# Finding CDF of $Z$ with PDF of $X$

Suppose the random variable $$X$$ has PDF
$$f_X(x) = 2x^2~, \quad\text{when}~ 0 < x < 1~,$$ and zero otherwise.
Suppose $$Z = 4X+9$$, what is the CDF of $$Z$$? Then find the PDF of $$Z$$.

I began by finding $$X=(Z-9)/4$$, and then finding the integral of $$f_X(x)$$. I'm not sure of next steps.

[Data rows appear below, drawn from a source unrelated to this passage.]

-- ==== Sys2Proof/Machine/Flags.lean ====
section
/-!
DEFINITION. The codes of states, causes and outcomes, the status fields of the ENGINE register, the register reads, and
the byte layouts of what the part reports (13.1, 13.3).
-/
namespace Sys2Proof.Machine

def EngineState.code : EngineState → Nat
  | .detached => 0 | .attaching => 1 | .running => 2 | .halting => 3 | .halted => 4 | .detaching => 5 | .faulted => 6

def AttachError.code : AttachError → Nat
  | .none => 0 | .mark => 1 | .layout => 2 | .bus => 3

def FaultCause.code : FaultCause → Nat
  | .none => 0 | .slot => 1 | .header => 2 | .journal => 3 | .consumed => 4

def RuntimeState.code : RuntimeState → Byte
  | .empty => 0 | .identifying => 1 | .foreign => 2 | .stale => 3 | .online => 4 | .rebuilding => 5 | .failed => 6
  | .offline => 7 | .probing => 8

def RecordedState.code : RecordedState → Byte
  | .unbound => 0 | .online => 1 | .rebuilding => 2 | .failed => 3 | .offline => 4 | .departed => 5

def RecordedState.ofCode : Byte → Option RecordedState
  | 0 => some .unbound | 1 => some .online | 2 => some .rebuilding | 3 => some .failed | 4 => some .offline
  | 5 => some .departed | _ => none

def VolumeState.code : VolumeState → Byte
  | .filling => 0 | .active => 1 | .degraded => 2 | .lost => 3

def PatrolState.code : PatrolState → Byte
  | .idle => 0 | .holdoff => 1 | .running => 2 | .waiting => 3 | .resting => 4 | .done => 5

def PatrolState.ofCode : Byte → Option PatrolState
  | 0 => some .idle | 1 => some .holdoff | 2 => some .running | 3 => some .waiting | 4 => some .resting
  | 5 => some .done | _ => none

def RebuildState.code : RebuildState → Byte
  | .idle => 0 | .running => 1 | .held => 2

def LaneCause.code : LaneCause → Byte
  | .arrival => 1 | .identFailed => 2 | .presenceLost => 3 | .strikes => 4 | .sparesExhausted => 5 | .record => 6
  | .retire => 7 | .admitLane => 8 | .rebuildDone => 9

def Origin.code : Origin → Byte
  | .read => 1 | .verify => 2 | .patrol => 3 | .recovery => 4 | .rebuild => 5 | .repair => 6

def DiscKind.code : DiscKind → Byte
  | .unreadable => 1 | .mismatch => 2 | .weak => 3

def EventKind.code : EventKind → Byte
  | .laneState => 1 | .volumeState => 2 | .repaired => 3 | .unrecoverable => 4 | .sparesLow => 5 | .listFull => 6
  | .patrol => 7 | .rebuild => 8 | .assembly => 9

def Policy.code : Policy → Byte
  | .fixed => 0 | .spread => 1

def Policy.ofCode : Byte → Option Policy
  | 0 => some .fixed | 1 => some .spread | _ => none

def ReqOutcome.code : ReqOutcome → Byte
  | .ok => 0x00 | .recovered => 0x01 | .degraded => 0x02 | .different => 0x03 | .failedMedia => 0x10
  | .busFault => 0x11 | .lost => 0x12 | .refusedKind => 0x20 | .refusedFormat => 0x21 | .refusedVolume => 0x22
  | .refusedRange => 0x23 | .refusedLane => 0x24 | .refusedBusy => 0x25 | .refusedFrozen => 0x26
  | .refusedCapacity => 0x27 | .refusedLastCopy => 0x28

/-- REPAIRED methods, PATROL, ASSEMBLY and REBUILD causes (13.3). -/
def methodResolved : Byte := 1
def methodRewrite : Byte := 2
def methodRemap : Byte := 3
def patrolSpanSkipped : Byte := 1
def patrolPassEnd : Byte := 2
def patrolRecoveryEnd : Byte := 3
def assemblyClean : Byte := 1
def assemblyUnclean : Byte := 2
def assemblyEmpty : Byte := 3
def rebuildNoSource : Byte := 0x10
def rebuildSourceLost : Byte := 0x11
def rebuildDoneCode : Byte := 0x12

/-- PROBE results (13.3). -/
def probeOk : Word := 0
def clockStuckLow : Word := 1
def clockStuckHigh : Word := 2
def dataStuckLow : Word := 3
def dataStuckHigh : Word := 4

/-- The result of the line test: the first test whose sensed level differs (R34). -/
def LineLevels.result (x : LineLevels) : Word :=
  if x.clockLow then clockStuckHigh
  else if !x.clockHigh then clockStuckLow
  else if x.dataLow then dataStuckHigh
  else if !x.dataHigh then dataStuckLow
  else probeOk

/-- The LANE_STATE cause of a departure (13.3: the same codes). -/
def departureLaneCause : DepartureCause → LaneCause
  | .presenceLost => .presenceLost
  | .strikes => .strikes
  | .sparesExhausted => .sparesExhausted
  | .record => .record
  | .retire => .retire

/-! ## Register reads (13.1) -/

/-- The ENGINE register as read: state in 3:0, refused flag in 4, attach error in 9:8, fault cause in 19:16. -/
def Engine.read (g : Engine) : Word :=
  BitVec.ofNat 32 (g.state.code + 2 ^ 4 * g.refused.toNat + 2 ^ 8 * g.attachError.code + 2 ^ 16 * g.faultCause.code)

/-- A register read by its offset: AREA_LO, AREA_HI, NUDGE (reads 0), ENGINE. -/
def State.readRegister (s : State) (offset : Nat) : Option Word :=
  if offset = 0x00 then some s.port.areaLo
  else if offset = 0x04 then some s.port.areaHi
  else if offset = 0x08 then some 0
  else if offset = 0x0C then some s.part.engine.read
  else none

/-- The base the AREA registers form (R187). -/
def Port.base (q : Port) : BitVec 64 := q.areaHi ++ q.areaLo

/-! ## Layouts of what the part writes (13.3) -/

/-- A journal entry of 32 bytes. -/
def Placed.bytes (x : Placed) : List Byte :=
  layout 0 [(0, leBytes 4 x.sequence.toNat), (4, [x.event.kind.code]),
    (5, [match x.event.lane with | some l => BitVec.ofNat 8 l.val | none => 0xFF]),
    (6, [match x.event.volume with | some v => BitVec.ofNat 8 v.val | none => 0xFF]),
    (7, [x.event.cause]), (8, [x.event.old]), (9, [x.event.new]), (12, leBytes 4 x.event.block.toNat),
    (16, leBytes 4 x.event.value1.toNat), (20, leBytes 4 x.event.value2.toNat), (24, leBytes 4 x.event.tag.toNat),
    (28, [0, 0, 0, 0])]

/-- Bytes 48 to 63 of a slot: the outcome fields. -/
def Entry.outcomeBytes (x : Entry) (number : Word) : List Byte :=
  layout 0 [(0, [x.outcome.code]), (1, [x.laneMask.setWidth 8]), (2, [0, 0]), (4, leBytes 4 x.detailA.toNat),
    (8, leBytes 4 x.detailB.toNat), (12, leBytes 4 number.toNat)]

/-- A lane record of the snapshot report. -/
def Lane.snapshotBytes (L : Lane) : List Byte :=
  layout 0 [(0, [L.runtime.code]), (1, [L.recorded.code]), (4, leBytes 8 L.serial.toNat),
    (12, leBytes 4 L.capacity.toNat), (16, leBytes 1 L.budget), (18, leBytes 2 L.remap.length),
    (20, leBytes 2 L.spareNext), (22, leBytes 2 L.deadSpares), (24, leBytes 4 L.counters.transactions.toNat),
    (28, leBytes 4 L.counters.resends.toNat), (32, leBytes 4 L.counters.timeouts.toNat),
    (36, leBytes 4 L.counters.notReadyRetries.toNat), (40, leBytes 4 L.counters.corrected.toNat),
    (44, leBytes 4 L.counters.unreadable.toNat), (48, leBytes 4 L.counters.writeFaults.toNat)]

/-- A volume record of the snapshot report. -/
def Volume.snapshotBytes (x : Volume) : List Byte :=
  layout 0 [(0, [BitVec.ofNat 8 x.inUse.toNat]), (1, [x.state.code]), (2, [x.members.setWidth 8]),
    (3, [BitVec.ofNat 8 x.reference.val]), (4, [x.policy.code]), (8, leBytes 4 x.first), (12, leBytes 4 x.length),
    (16, x.label.take 16)]

/-- The snapshot report (R179, 13.3). The cursor shown is the recovery pass's while the marker is set. -/
def Part.snapshotBytes (p : Part) : Block :=
  layout 0
    ([(0, leBytes 1 p.engine.state.code), (1, [BitVec.ofNat 8 p.frozen.toNat]),
      (8, leBytes 8 p.committer.serial.toNat), (16, leBytes 8 p.committer.generation.toNat)]
    ++ allLanes.map (fun l => (64 + 64 * l.val, (p.lane l).snapshotBytes))
    ++ allVols.map (fun v => (320 + 48 * v.val, (p.vol v).snapshotBytes))
    ++ [(704, [p.patrol.state.code]), (705, [BitVec.ofNat 8 p.patrol.marker.toNat]),
      (708, [if p.patrol.marker then BitVec.ofNat 8 ((p.patrol.recovery.head?.map Fin.val).getD 0)
             else BitVec.ofNat 8 p.patrol.span]),
      (712, leBytes 4 p.patrol.offset), (716, leBytes 4 p.patrol.pass.toNat), (720, [p.rebuild.state.code]),
      (721, [match p.rebuild.target with | some t => BitVec.ofNat 8 t.val | none => 0xFF]),
      (722, [BitVec.ofNat 8 p.rebuild.cursorVol.val]), (724, leBytes 4 p.rebuild.cursorBlock),
      (728, leBytes 4 p.rebuild.copied.toNat), (732, leBytes 4 p.rebuild.unrecoverable.toNat),
      (736, leBytes 4 p.repair.list.length), (740, leBytes 4 p.repair.dropped.toNat)])

end Sys2Proof.Machine
end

• What trouble are you having with this? Please show your thoughts on , and attempts at , finding a solution. – Graham Kemp Apr 26 at 2:56
• It looks like $f_x(x)$ should be $3x^2$, since $\int_0^1f_x(x)dx$ must $=1$. – herb steinberg Apr 26 at 3:34
• @herbsteinberg Indeed. Good catch. – Graham Kemp Apr 26 at 3:35

That will give you the CDF of $$Z$$.
To find the pdf, differentiate with respect to $$z$$.\begin{align}{F}_Z(z)&={F}_X\left[(z-9)/4\right]\\[1ex]&=\int_{-\infty}^{(z-9)/4} f_X(x)~\mathrm d x\\[1ex]&=\mathbf 1_{0\leq (z-9)\le 4}~\int_0^{(z-9)/4} \require{cancel}\cancelto3{\color{red}2}x^2~\mathrm d x+\mathbf 1_{4\leq (z-9)}\\[1ex]&=\lower{2ex}\ddots\\[3ex] {f}_Z(x)&=\dfrac{\mathrm d~~}{\mathrm d z}F_Z(z)\\[1ex]&=\lower{2ex}\ddots\end{align}
$$P(Z\le z)=P(4X+9\le z)=P(X\le \frac{z-9}{4})=(\frac{z-9}{4})^3$$ (the CDF of Z) for $$9\le z \le 13$$ The CDF $$=0$$ for smaller $$z$$ and $$=1$$ for larger $$z$$.
The PDF of $$z$$ is $$\frac{3}{4}(\frac{z-9}{4})^2$$ for $$9\le z \le 13$$ and $$=0$$ otherwise.